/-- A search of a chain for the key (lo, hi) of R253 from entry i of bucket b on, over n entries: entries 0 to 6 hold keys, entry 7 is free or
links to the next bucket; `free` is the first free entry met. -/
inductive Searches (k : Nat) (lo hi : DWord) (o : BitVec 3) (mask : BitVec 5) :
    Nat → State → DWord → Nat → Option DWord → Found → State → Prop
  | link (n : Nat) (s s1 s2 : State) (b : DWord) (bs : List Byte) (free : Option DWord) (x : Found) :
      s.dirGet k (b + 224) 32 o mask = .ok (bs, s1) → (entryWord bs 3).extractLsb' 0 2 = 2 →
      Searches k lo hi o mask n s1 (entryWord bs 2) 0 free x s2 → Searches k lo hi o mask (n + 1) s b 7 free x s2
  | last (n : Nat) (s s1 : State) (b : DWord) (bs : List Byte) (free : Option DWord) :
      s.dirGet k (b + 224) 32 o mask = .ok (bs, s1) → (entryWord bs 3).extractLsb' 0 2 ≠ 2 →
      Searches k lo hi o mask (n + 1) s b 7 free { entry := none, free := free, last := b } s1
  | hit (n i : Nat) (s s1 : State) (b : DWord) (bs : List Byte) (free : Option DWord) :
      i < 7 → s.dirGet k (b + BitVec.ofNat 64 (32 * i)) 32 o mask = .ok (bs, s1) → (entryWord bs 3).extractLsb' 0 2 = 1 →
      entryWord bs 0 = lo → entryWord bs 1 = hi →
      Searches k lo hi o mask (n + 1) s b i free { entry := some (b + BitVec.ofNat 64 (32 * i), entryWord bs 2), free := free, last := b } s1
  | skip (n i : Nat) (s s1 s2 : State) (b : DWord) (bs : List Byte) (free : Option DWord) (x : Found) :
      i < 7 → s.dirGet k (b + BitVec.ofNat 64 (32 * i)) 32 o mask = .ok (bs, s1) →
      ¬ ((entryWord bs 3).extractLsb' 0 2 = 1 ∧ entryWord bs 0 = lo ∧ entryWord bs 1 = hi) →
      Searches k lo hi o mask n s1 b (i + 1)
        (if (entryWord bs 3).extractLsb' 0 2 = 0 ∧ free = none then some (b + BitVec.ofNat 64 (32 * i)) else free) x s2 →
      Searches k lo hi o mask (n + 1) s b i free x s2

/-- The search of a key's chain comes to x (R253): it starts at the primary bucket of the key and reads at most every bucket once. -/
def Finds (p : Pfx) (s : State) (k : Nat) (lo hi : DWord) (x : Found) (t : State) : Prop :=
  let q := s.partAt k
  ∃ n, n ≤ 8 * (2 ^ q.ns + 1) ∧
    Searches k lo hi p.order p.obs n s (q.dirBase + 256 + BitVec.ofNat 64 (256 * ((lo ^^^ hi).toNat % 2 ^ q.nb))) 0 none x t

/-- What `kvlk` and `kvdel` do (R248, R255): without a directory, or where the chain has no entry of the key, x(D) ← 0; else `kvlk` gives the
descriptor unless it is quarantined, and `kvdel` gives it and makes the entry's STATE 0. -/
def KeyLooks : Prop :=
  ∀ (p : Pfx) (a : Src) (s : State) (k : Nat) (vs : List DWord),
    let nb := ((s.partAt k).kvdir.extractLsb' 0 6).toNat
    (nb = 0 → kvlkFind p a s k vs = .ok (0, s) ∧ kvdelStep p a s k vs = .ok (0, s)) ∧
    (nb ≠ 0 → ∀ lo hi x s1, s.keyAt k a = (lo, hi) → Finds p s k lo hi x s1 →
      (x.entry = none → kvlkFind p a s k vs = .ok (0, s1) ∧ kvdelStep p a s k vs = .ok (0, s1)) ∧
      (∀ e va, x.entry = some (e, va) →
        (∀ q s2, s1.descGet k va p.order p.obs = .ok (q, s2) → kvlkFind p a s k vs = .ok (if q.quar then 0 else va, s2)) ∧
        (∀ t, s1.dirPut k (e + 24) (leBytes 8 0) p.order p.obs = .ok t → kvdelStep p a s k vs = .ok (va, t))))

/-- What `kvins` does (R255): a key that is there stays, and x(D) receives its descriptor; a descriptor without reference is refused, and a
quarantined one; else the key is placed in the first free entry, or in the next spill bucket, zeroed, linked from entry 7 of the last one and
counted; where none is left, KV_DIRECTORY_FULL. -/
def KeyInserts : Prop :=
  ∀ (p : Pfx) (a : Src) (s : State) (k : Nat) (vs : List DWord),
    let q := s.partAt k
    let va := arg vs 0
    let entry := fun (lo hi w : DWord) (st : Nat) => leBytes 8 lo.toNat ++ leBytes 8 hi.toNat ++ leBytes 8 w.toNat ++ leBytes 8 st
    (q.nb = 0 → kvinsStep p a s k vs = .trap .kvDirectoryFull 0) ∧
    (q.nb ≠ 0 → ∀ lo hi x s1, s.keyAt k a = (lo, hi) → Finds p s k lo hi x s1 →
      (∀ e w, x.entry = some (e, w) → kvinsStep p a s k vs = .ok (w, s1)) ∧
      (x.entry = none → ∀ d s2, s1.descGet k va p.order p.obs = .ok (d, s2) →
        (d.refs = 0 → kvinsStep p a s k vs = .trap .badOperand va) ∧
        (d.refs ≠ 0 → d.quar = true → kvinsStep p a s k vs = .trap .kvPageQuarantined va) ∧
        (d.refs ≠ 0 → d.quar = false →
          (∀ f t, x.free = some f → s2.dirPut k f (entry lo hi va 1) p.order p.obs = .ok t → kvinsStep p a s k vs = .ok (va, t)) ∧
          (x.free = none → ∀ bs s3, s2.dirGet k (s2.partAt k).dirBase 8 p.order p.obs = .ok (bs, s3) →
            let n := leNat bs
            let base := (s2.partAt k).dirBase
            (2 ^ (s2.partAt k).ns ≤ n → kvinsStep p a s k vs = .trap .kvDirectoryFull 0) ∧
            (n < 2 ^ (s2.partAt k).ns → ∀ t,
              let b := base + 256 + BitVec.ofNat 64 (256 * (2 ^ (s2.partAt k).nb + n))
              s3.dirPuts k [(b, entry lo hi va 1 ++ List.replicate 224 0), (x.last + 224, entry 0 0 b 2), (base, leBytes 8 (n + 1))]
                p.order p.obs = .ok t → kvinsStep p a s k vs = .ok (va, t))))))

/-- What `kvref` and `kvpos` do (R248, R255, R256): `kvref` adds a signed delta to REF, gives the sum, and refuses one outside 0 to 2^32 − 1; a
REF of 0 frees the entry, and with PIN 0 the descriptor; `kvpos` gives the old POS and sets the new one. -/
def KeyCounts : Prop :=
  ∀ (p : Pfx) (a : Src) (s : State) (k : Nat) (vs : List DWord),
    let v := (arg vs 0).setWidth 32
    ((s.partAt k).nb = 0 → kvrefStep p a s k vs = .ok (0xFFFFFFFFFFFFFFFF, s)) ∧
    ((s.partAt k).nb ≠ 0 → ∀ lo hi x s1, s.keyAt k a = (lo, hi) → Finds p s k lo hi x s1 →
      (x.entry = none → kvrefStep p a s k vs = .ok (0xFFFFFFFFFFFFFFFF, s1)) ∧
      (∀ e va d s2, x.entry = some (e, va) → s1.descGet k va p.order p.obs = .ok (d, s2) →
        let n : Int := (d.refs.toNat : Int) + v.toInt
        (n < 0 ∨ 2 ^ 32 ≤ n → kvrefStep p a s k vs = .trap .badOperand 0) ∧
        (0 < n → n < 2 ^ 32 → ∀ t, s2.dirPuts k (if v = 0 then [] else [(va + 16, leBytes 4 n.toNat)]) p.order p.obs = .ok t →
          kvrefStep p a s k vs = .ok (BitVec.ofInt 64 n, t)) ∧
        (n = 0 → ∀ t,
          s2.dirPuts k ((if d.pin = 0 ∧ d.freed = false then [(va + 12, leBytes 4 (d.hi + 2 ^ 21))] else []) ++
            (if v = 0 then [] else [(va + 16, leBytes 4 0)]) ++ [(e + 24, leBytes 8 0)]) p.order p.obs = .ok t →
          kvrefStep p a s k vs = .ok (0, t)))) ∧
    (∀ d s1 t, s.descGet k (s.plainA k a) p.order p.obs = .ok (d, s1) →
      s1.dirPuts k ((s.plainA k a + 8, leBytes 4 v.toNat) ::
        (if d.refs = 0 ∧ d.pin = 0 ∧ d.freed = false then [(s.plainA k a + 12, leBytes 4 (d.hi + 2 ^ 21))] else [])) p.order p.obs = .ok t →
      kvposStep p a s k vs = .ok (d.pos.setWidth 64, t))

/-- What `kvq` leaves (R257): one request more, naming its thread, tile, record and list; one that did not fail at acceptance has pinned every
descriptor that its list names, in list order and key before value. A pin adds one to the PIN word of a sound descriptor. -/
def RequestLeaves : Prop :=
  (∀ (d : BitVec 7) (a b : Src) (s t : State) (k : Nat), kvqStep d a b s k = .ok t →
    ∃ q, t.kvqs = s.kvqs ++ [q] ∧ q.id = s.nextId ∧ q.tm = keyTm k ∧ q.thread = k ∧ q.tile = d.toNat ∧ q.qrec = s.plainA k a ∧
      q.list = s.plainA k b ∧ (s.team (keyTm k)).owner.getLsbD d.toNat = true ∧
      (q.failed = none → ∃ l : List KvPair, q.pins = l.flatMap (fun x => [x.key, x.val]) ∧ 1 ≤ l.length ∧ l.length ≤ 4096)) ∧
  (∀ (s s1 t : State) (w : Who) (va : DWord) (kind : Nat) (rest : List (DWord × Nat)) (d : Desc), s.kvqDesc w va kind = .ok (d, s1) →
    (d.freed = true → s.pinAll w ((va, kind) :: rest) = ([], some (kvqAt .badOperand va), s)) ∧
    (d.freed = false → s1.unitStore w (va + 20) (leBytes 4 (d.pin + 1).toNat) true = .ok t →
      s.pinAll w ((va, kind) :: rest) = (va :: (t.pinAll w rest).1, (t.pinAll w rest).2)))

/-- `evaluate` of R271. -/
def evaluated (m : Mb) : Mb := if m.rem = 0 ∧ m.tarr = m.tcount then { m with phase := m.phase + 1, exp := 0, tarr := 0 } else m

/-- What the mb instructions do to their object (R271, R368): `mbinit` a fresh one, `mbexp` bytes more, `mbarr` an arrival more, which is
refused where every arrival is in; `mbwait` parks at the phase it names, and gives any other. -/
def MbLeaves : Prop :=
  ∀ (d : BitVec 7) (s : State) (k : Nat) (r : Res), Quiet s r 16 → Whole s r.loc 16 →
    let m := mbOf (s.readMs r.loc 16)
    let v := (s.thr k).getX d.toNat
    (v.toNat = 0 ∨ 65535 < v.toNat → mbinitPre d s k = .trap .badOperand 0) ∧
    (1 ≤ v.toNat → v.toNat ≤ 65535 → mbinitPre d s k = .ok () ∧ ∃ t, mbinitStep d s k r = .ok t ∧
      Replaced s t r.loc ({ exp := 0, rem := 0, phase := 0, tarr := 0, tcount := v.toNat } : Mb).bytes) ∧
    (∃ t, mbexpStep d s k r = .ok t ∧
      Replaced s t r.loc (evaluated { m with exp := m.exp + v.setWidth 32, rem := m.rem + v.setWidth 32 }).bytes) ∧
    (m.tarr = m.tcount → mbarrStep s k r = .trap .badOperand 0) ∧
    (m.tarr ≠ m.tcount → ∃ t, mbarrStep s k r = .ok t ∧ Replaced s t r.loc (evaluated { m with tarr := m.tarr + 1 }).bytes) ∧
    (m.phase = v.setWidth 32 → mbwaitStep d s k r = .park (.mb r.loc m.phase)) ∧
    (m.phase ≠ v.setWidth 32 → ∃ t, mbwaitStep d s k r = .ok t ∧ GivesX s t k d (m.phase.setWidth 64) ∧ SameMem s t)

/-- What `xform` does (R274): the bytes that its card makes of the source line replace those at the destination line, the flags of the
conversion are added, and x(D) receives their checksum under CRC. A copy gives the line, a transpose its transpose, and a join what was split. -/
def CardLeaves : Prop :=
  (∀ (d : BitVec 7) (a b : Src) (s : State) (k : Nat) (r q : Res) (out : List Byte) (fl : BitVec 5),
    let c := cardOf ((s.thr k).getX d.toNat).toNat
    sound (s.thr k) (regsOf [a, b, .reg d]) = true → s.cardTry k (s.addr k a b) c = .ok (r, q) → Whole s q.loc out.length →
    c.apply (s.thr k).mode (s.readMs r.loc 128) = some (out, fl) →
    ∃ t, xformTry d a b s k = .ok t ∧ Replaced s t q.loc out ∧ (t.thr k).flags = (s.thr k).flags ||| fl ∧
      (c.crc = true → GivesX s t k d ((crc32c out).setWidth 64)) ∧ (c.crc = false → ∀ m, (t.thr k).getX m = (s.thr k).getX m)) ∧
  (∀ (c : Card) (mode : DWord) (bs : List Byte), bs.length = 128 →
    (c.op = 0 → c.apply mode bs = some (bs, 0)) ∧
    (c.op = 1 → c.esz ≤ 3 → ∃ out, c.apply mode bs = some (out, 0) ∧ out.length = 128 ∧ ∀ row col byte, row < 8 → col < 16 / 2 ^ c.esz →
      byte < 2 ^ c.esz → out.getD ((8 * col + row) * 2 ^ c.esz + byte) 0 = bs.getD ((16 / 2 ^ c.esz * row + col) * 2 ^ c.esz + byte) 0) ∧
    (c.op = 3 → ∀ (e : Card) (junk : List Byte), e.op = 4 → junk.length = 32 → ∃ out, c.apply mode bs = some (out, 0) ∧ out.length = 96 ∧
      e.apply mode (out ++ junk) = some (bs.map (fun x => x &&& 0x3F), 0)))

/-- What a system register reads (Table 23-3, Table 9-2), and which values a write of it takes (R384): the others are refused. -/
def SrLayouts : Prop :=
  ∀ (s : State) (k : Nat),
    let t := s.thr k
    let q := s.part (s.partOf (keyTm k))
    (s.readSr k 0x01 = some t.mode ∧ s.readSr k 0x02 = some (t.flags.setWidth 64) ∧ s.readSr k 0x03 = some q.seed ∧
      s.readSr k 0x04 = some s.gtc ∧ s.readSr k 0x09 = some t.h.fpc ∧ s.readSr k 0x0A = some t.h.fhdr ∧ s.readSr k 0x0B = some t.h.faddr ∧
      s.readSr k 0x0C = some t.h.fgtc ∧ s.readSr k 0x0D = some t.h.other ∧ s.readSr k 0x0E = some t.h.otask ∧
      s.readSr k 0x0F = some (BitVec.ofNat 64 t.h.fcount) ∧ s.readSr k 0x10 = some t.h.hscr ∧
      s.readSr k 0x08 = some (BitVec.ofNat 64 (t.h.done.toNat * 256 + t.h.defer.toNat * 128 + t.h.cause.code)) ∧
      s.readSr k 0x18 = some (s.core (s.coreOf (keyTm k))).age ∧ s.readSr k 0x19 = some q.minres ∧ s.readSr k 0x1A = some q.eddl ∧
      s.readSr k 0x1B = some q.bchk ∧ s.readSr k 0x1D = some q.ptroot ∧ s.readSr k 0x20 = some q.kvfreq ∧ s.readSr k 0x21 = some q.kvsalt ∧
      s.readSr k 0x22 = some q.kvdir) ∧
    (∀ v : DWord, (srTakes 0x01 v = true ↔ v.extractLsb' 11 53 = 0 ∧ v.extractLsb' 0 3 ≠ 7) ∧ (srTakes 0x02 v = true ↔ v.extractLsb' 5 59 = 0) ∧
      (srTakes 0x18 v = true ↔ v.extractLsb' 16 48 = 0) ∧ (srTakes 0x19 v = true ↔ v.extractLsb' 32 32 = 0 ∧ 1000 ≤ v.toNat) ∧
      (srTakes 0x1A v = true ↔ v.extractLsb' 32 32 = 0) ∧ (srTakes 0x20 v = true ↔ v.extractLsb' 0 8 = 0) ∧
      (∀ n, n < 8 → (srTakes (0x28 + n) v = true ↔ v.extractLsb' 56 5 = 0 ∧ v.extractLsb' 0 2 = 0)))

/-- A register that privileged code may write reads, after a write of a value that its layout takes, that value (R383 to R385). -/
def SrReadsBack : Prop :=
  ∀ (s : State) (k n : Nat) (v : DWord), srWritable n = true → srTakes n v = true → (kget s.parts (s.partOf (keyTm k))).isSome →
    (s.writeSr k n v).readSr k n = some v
:::
▶ EXERCISE REQUIREMENTS:
Everything starting at the line containing "(m.phase = v.setWidth" and ending at the line containing "(∀ (c : Card)" in the records above should be repeated exactly, and only that.

▶ RESULT BELOW:
    (m.phase = v.setWidth 32 → mbwaitStep d s k r = .park (.mb r.loc m.phase)) ∧
    (m.phase ≠ v.setWidth 32 → ∃ t, mbwaitStep d s k r = .ok t ∧ GivesX s t k d (m.phase.setWidth 64) ∧ SameMem s t)

/-- What `xform` does (R274): the bytes that its card makes of the source line replace those at the destination line, the flags of the
conversion are added, and x(D) receives their checksum under CRC. A copy gives the line, a transpose its transpose, and a join what was split. -/
def CardLeaves : Prop :=
  (∀ (d : BitVec 7) (a b : Src) (s : State) (k : Nat) (r q : Res) (out : List Byte) (fl : BitVec 5),
    let c := cardOf ((s.thr k).getX d.toNat).toNat
    sound (s.thr k) (regsOf [a, b, .reg d]) = true → s.cardTry k (s.addr k a b) c = .ok (r, q) → Whole s q.loc out.length →
    c.apply (s.thr k).mode (s.readMs r.loc 128) = some (out, fl) →
    ∃ t, xformTry d a b s k = .ok t ∧ Replaced s t q.loc out ∧ (t.thr k).flags = (s.thr k).flags ||| fl ∧
      (c.crc = true → GivesX s t k d ((crc32c out).setWidth 64)) ∧ (c.crc = false → ∀ m, (t.thr k).getX m = (s.thr k).getX m)) ∧
  (∀ (c : Card) (mode : DWord) (bs : List Byte), bs.length = 128 →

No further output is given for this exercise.